Pokémon Origin of Species Scraper

The Pokémon Origin of Species Scraper is an automated Python crawler designed to download, clean, and consolidate chapters of the famous web fiction Pokémon: The Origin of Species by Daystar Eld. The scraper crawls the author’s blog, extracts text while filtering out widgets, navigation links, and formatting noise, and compiles them into a single, clean text file or E-Reader compatible ebook format.

The Motivation

Pokémon: The Origin of Species is a highly popular work of “rationalist fiction” that applies scientific thinking, probability, and cognitive science concepts to the Pokémon universe. Because the chapters are published sequentially as blog entries on a WordPress-based website, reading the entire work on an e-reader (like a Kindle) normally requires visiting dozens of web pages manually or copying text into documents.

This script automates the compiling process, converting the web novel into a distraction-free, offline-friendly e-book format.

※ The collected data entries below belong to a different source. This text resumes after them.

@[simp] theorem Dev.cntAdd_wins (e n : Nat) : (d.cntAdd e n).1.wins = d.wins := by unfold Dev.cntAdd; split <;> rfl
@[simp] theorem Dev.cntAdd_kicks (e n : Nat) : (d.cntAdd e n).1.kicks = d.kicks := by unfold Dev.cntAdd; split <;> rfl
@[simp] theorem Dev.cntAdd_free (e n : Nat) : (d.cntAdd e n).1.free = d.free := by unfold Dev.cntAdd; split <;> rfl
@[simp] theorem Dev.cntAdd_pins (e n : Nat) : (d.cntAdd e n).1.pins = d.pins := by unfold Dev.cntAdd; split <;> rfl
@[simp] theorem Dev.cntAdd_im (e n : Nat) : (d.cntAdd e n).1.im = d.im := by unfold Dev.cntAdd; split <;> rfl
@[simp] theorem Dev.cntAdd_tb (e n : Nat) : (d.cntAdd e n).1.tb = d.tb := by unfold Dev.cntAdd; split <;> rfl
@[simp] theorem Dev.cntAdd_mc (e n : Nat) : (d.cntAdd e n).1.mc = d.mc := by unfold Dev.cntAdd; split <;> rfl
@[simp] theorem Dev.cntAdd_lx (e n : Nat) : (d.cntAdd e n).1.lx = d.lx := by unfold Dev.cntAdd; split <;> rfl
@[simp] theorem Dev.cntAdd_rx (e n : Nat) : (d.cntAdd e n).1.rx = d.rx := by unfold Dev.cntAdd; split <;> rfl
@[simp] theorem Dev.cntAdd_pc (e n : Nat) : (d.cntAdd e n).1.pc = d.pc := by unfold Dev.cntAdd; split <;> rfl
@[simp] theorem Dev.cntAdd_fs (e n : Nat) : (d.cntAdd e n).1.fs = d.fs := by unfold Dev.cntAdd; split <;> rfl
@[simp] theorem Dev.cntAdd_tm (e n : Nat) : (d.cntAdd e n).1.tm = d.tm := by unfold Dev.cntAdd; split <;> rfl
@[simp] theorem Dev.cntAdd_bp (e n : Nat) : (d.cntAdd e n).1.bp = d.bp := by unfold Dev.cntAdd; split <;> rfl
@[simp] theorem Dev.cntAdd_ce (e n : Nat) : (d.cntAdd e n).1.ce = d.ce := by unfold Dev.cntAdd; split <;> rfl
@[simp] theorem Dev.cntAdd_ul (e n : Nat) : (d.cntAdd e n).1.ul = d.ul := by unfold Dev.cntAdd; split <;> rfl
@[simp] theorem Dev.cntAdd_px (e n : Nat) : (d.cntAdd e n).1.px = d.px := by unfold Dev.cntAdd; split <;> rfl
@[simp] theorem Dev.cntAdd_regs (e n : Nat) : (d.cntAdd e n).1.regs = d.regs := by unfold Dev.cntAdd; split <;> rfl
@[simp] theorem Dev.cntAdd_ob (e n : Nat) : (d.cntAdd e n).1.ob.sansCnt = d.ob.sansCnt := by unfold Dev.cntAdd; split <;> rfl

@[simp] theorem Dev.pcntGrow_wins (k n : Nat) : (d.pcntGrow k n).wins = d.wins := by unfold Dev.pcntGrow; extract_lets; split <;> (try simp only [Dev.setFld_wins]) <;> exact d.onOb_wins _
@[simp] theorem Dev.pcntGrow_kicks (k n : Nat) : (d.pcntGrow k n).kicks = d.kicks := by unfold Dev.pcntGrow; extract_lets; split <;> (try simp only [Dev.setFld_kicks]) <;> exact d.onOb_kicks _
@[simp] theorem Dev.pcntGrow_free (k n : Nat) : (d.pcntGrow k n).free = d.free := by unfold Dev.pcntGrow; extract_lets; split <;> (try simp only [Dev.setFld_free]) <;> exact d.onOb_free _
@[simp] theorem Dev.pcntGrow_pins (k n : Nat) : (d.pcntGrow k n).pins = d.pins := by unfold Dev.pcntGrow; extract_lets; split <;> (try simp only [Dev.setFld_pins]) <;> exact d.onOb_pins _
@[simp] theorem Dev.pcntGrow_im (k n : Nat) : (d.pcntGrow k n).im = d.im := by unfold Dev.pcntGrow; extract_lets; split <;> (try simp only [Dev.setFld_im]) <;> exact d.onOb_im _
@[simp] theorem Dev.pcntGrow_tb (k n : Nat) : (d.pcntGrow k n).tb = d.tb := by unfold Dev.pcntGrow; extract_lets; split <;> (try simp only [Dev.setFld_tb]) <;> exact d.onOb_tb _
@[simp] theorem Dev.pcntGrow_mc (k n : Nat) : (d.pcntGrow k n).mc = d.mc := by unfold Dev.pcntGrow; extract_lets; split <;> (try simp only [Dev.setFld_mc]) <;> exact d.onOb_mc _
@[simp] theorem Dev.pcntGrow_lx (k n : Nat) : (d.pcntGrow k n).lx = d.lx := by unfold Dev.pcntGrow; extract_lets; split <;> (try simp only [Dev.setFld_lx]) <;> exact d.onOb_lx _
@[simp] theorem Dev.pcntGrow_rx (k n : Nat) : (d.pcntGrow k n).rx = d.rx := by unfold Dev.pcntGrow; extract_lets; split <;> (try simp only [Dev.setFld_rx]) <;> exact d.onOb_rx _
@[simp] theorem Dev.pcntGrow_pc (k n : Nat) : (d.pcntGrow k n).pc = d.pc := by unfold Dev.pcntGrow; extract_lets; split <;> (try simp only [Dev.setFld_pc]) <;> exact d.onOb_pc _
@[simp] theorem Dev.pcntGrow_fs (k n : Nat) : (d.pcntGrow k n).fs = d.fs := by unfold Dev.pcntGrow; extract_lets; split <;> (try simp only [Dev.setFld_fs]) <;> exact d.onOb_fs _
@[simp] theorem Dev.pcntGrow_tm (k n : Nat) : (d.pcntGrow k n).tm = d.tm := by unfold Dev.pcntGrow; extract_lets; split <;> (try simp only [Dev.setFld_tm]) <;> exact d.onOb_tm _
@[simp] theorem Dev.pcntGrow_bp (k n : Nat) : (d.pcntGrow k n).bp = d.bp := by unfold Dev.pcntGrow; extract_lets; split <;> (try simp only [Dev.setFld_bp]) <;> exact d.onOb_bp _
@[simp] theorem Dev.pcntGrow_ce (k n : Nat) : (d.pcntGrow k n).ce = d.ce := by unfold Dev.pcntGrow; extract_lets; split <;> (try simp only [Dev.setFld_ce]) <;> exact d.onOb_ce _
@[simp] theorem Dev.pcntGrow_ul (k n : Nat) : (d.pcntGrow k n).ul = d.ul := by unfold Dev.pcntGrow; extract_lets; split <;> (try simp only [Dev.setFld_ul]) <;> exact d.onOb_ul _
@[simp] theorem Dev.pcntGrow_px (k n : Nat) : (d.pcntGrow k n).px = d.px := by unfold Dev.pcntGrow; extract_lets; split <;> (try simp only [Dev.setFld_px]) <;> exact d.onOb_px _
@[simp] theorem Dev.pcntGrow_ob (k n : Nat) : (d.pcntGrow k n).ob.sansCnt = d.ob.sansCnt := by unfold Dev.pcntGrow; extract_lets; split <;> (try simp only [Dev.setFld_ob]) <;> rfl

@[simp] theorem Dev.pcntAdd_wins (e n m : Nat) : (d.pcntAdd e n m).wins = d.wins := by
  rw [Dev.pcntAdd]; exact foldl_keeps (·.wins) _ (fun d _ => d.pcntGrow_wins _ _) _ d
@[simp] theorem Dev.pcntAdd_kicks (e n m : Nat) : (d.pcntAdd e n m).kicks = d.kicks := by
  rw [Dev.pcntAdd]; exact foldl_keeps (·.kicks) _ (fun d _ => d.pcntGrow_kicks _ _) _ d
@[simp] theorem Dev.pcntAdd_free (e n m : Nat) : (d.pcntAdd e n m).free = d.free := by
  rw [Dev.pcntAdd]; exact foldl_keeps (·.free) _ (fun d _ => d.pcntGrow_free _ _) _ d
@[simp] theorem Dev.pcntAdd_pins (e n m : Nat) : (d.pcntAdd e n m).pins = d.pins := by
  rw [Dev.pcntAdd]; exact foldl_keeps (·.pins) _ (fun d _ => d.pcntGrow_pins _ _) _ d
@[simp] theorem Dev.pcntAdd_im (e n m : Nat) : (d.pcntAdd e n m).im = d.im := by
  rw [Dev.pcntAdd]; exact foldl_keeps (·.im) _ (fun d _ => d.pcntGrow_im _ _) _ d
@[simp] theorem Dev.pcntAdd_tb (e n m : Nat) : (d.pcntAdd e n m).tb = d.tb := by
  rw [Dev.pcntAdd]; exact foldl_keeps (·.tb) _ (fun d _ => d.pcntGrow_tb _ _) _ d
@[simp] theorem Dev.pcntAdd_mc (e n m : Nat) : (d.pcntAdd e n m).mc = d.mc := by
  rw [Dev.pcntAdd]; exact foldl_keeps (·.mc) _ (fun d _ => d.pcntGrow_mc _ _) _ d
@[simp] theorem Dev.pcntAdd_lx (e n m : Nat) : (d.pcntAdd e n m).lx = d.lx := by
  rw [Dev.pcntAdd]; exact foldl_keeps (·.lx) _ (fun d _ => d.pcntGrow_lx _ _) _ d
@[simp] theorem Dev.pcntAdd_rx (e n m : Nat) : (d.pcntAdd e n m).rx = d.rx := by
  rw [Dev.pcntAdd]; exact foldl_keeps (·.rx) _ (fun d _ => d.pcntGrow_rx _ _) _ d
@[simp] theorem Dev.pcntAdd_pc (e n m : Nat) : (d.pcntAdd e n m).pc = d.pc := by
  rw [Dev.pcntAdd]; exact foldl_keeps (·.pc) _ (fun d _ => d.pcntGrow_pc _ _) _ d
@[simp] theorem Dev.pcntAdd_fs (e n m : Nat) : (d.pcntAdd e n m).fs = d.fs := by
  rw [Dev.pcntAdd]; exact foldl_keeps (·.fs) _ (fun d _ => d.pcntGrow_fs _ _) _ d
@[simp] theorem Dev.pcntAdd_tm (e n m : Nat) : (d.pcntAdd e n m).tm = d.tm := by
  rw [Dev.pcntAdd]; exact foldl_keeps (·.tm) _ (fun d _ => d.pcntGrow_tm _ _) _ d
@[simp] theorem Dev.pcntAdd_bp (e n m : Nat) : (d.pcntAdd e n m).bp = d.bp := by
  rw [Dev.pcntAdd]; exact foldl_keeps (·.bp) _ (fun d _ => d.pcntGrow_bp _ _) _ d
@[simp] theorem Dev.pcntAdd_ce (e n m : Nat) : (d.pcntAdd e n m).ce = d.ce := by
  rw [Dev.pcntAdd]; exact foldl_keeps (·.ce) _ (fun d _ => d.pcntGrow_ce _ _) _ d
@[simp] theorem Dev.pcntAdd_ul (e n m : Nat) : (d.pcntAdd e n m).ul = d.ul := by
  rw [Dev.pcntAdd]; exact foldl_keeps (·.ul) _ (fun d _ => d.pcntGrow_ul _ _) _ d
@[simp] theorem Dev.pcntAdd_px (e n m : Nat) : (d.pcntAdd e n m).px = d.px := by
  rw [Dev.pcntAdd]; exact foldl_keeps (·.px) _ (fun d _ => d.pcntGrow_px _ _) _ d
@[simp] theorem Dev.pcntAdd_ob (e n m : Nat) : (d.pcntAdd e n m).ob.sansCnt = d.ob.sansCnt := by
  rw [Dev.pcntAdd]; exact foldl_keeps (·.ob.sansCnt) _ (fun d _ => d.pcntGrow_ob _ _) _ d

/-- A counter that grows leaves every register outside observability as it was. -/
theorem Dev.pcntGrow_get? (k n a : Nat) (hk : k < 64) (h : obAddr a = false) : (d.pcntGrow k n).regs.get? a = d.regs.get? a := by
  simp only [obAddr, decide_eq_false_iff_not] at h
  have h1 : (R .OB_PCNT_CFG k).addr ≠ a := by
    show 0x100200 + 4 * k ≠ a
    omega
  have h2 : (R .OB_FLAGS).addr ≠ a := by
    show 0x100010 ≠ a
    omega
  unfold Dev.pcntGrow
  extract_lets
  split <;> (try simp only [Dev.get?_setFld_ne _ _ _ _ _ _ h2, Dev.get?_setFld_ne _ _ _ _ _ _ h1]) <;> rfl

theorem Dev.pcntAdd_get? (e n m a : Nat) (h : obAddr a = false) : (d.pcntAdd e n m).regs.get? a = d.regs.get? a := by
  rw [Dev.pcntAdd]
  refine foldl_keeps_mem (·.regs.get? a) _ _ d fun d kv hkv => ?_
  simp only [List.mem_filter, pcntHit, Bool.and_eq_true, decide_eq_true_eq] at hkv
  exact d.pcntGrow_get? _ _ a (by omega) h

+-----------------------------------------------------------+
|                   DaystarEld.com Page                     |
|  - Title: <h1 class="entry-title">                        |
|  - Story text: <div class="entry-content">                |
|  - Non-story: <div class="jp-relatedposts">               |
+-----------------------------------------------------------+
                             |
                   [BeautifulSoup Parser]
                             |
                             v
+-----------------------------------------------------------+
|                   Content Sanitizer Layer                 |
|  - Excludes social sharing widgets & author announcements |
|  - Strips matching chapter headings in body               |
|  - Formats paragraphs with double line-breaks             |
+-----------------------------------------------------------+
                             |
                             v
+-----------------------------------------------------------+
|                   File Consolidation Engine               |
|  - Enforces polite request delays (1s/request)            |
|  - Formats Chapter indexes and page titles                |
|  - Outputs sanitized UTF-8 text file                      |
+-----------------------------------------------------------+

Key Technical Features

1. Granular DOM Filtering

Standard text crawlers pull all paragraph tags on a page, which leads to clutter like footer links, sidebar widgets, cookie banners, and sharing buttons. This scraper filters paragraph selections by examining parent nodes, explicitly omitting elements belonging to blacklisted WordPress class names (such as navigation, mistape_caption, sharedaddy, jp-relatedposts, and wp-block-buttons).

2. Polite Crawling Engine

To prevent overloading the author’s web hosting server or triggering automated rate-limiting firewalls, the script implements a polite request cycle. It waits for a configured delay of one second between each chapter download and applies a strict connection timeout of 15 seconds to ensure the crawler fails gracefully in case of packet loss.

3. Smart Header Matching

In many chapters of the web fiction, the title is repeated both in the page’s main <h1> header and inside the first paragraph tag of the body. The scraper compares body text strings with the page title, dropping identical duplicates to prevent double-rendering in the final document.

How to Run

Make sure you have python installed along with dependencies:
```
pip install requests beautifulsoup4
```
Run the scraper script:
```
python scraper.py
```

The output will be saved as pokemon_origin_of_species_chapters_1_to_140.txt in your current working directory.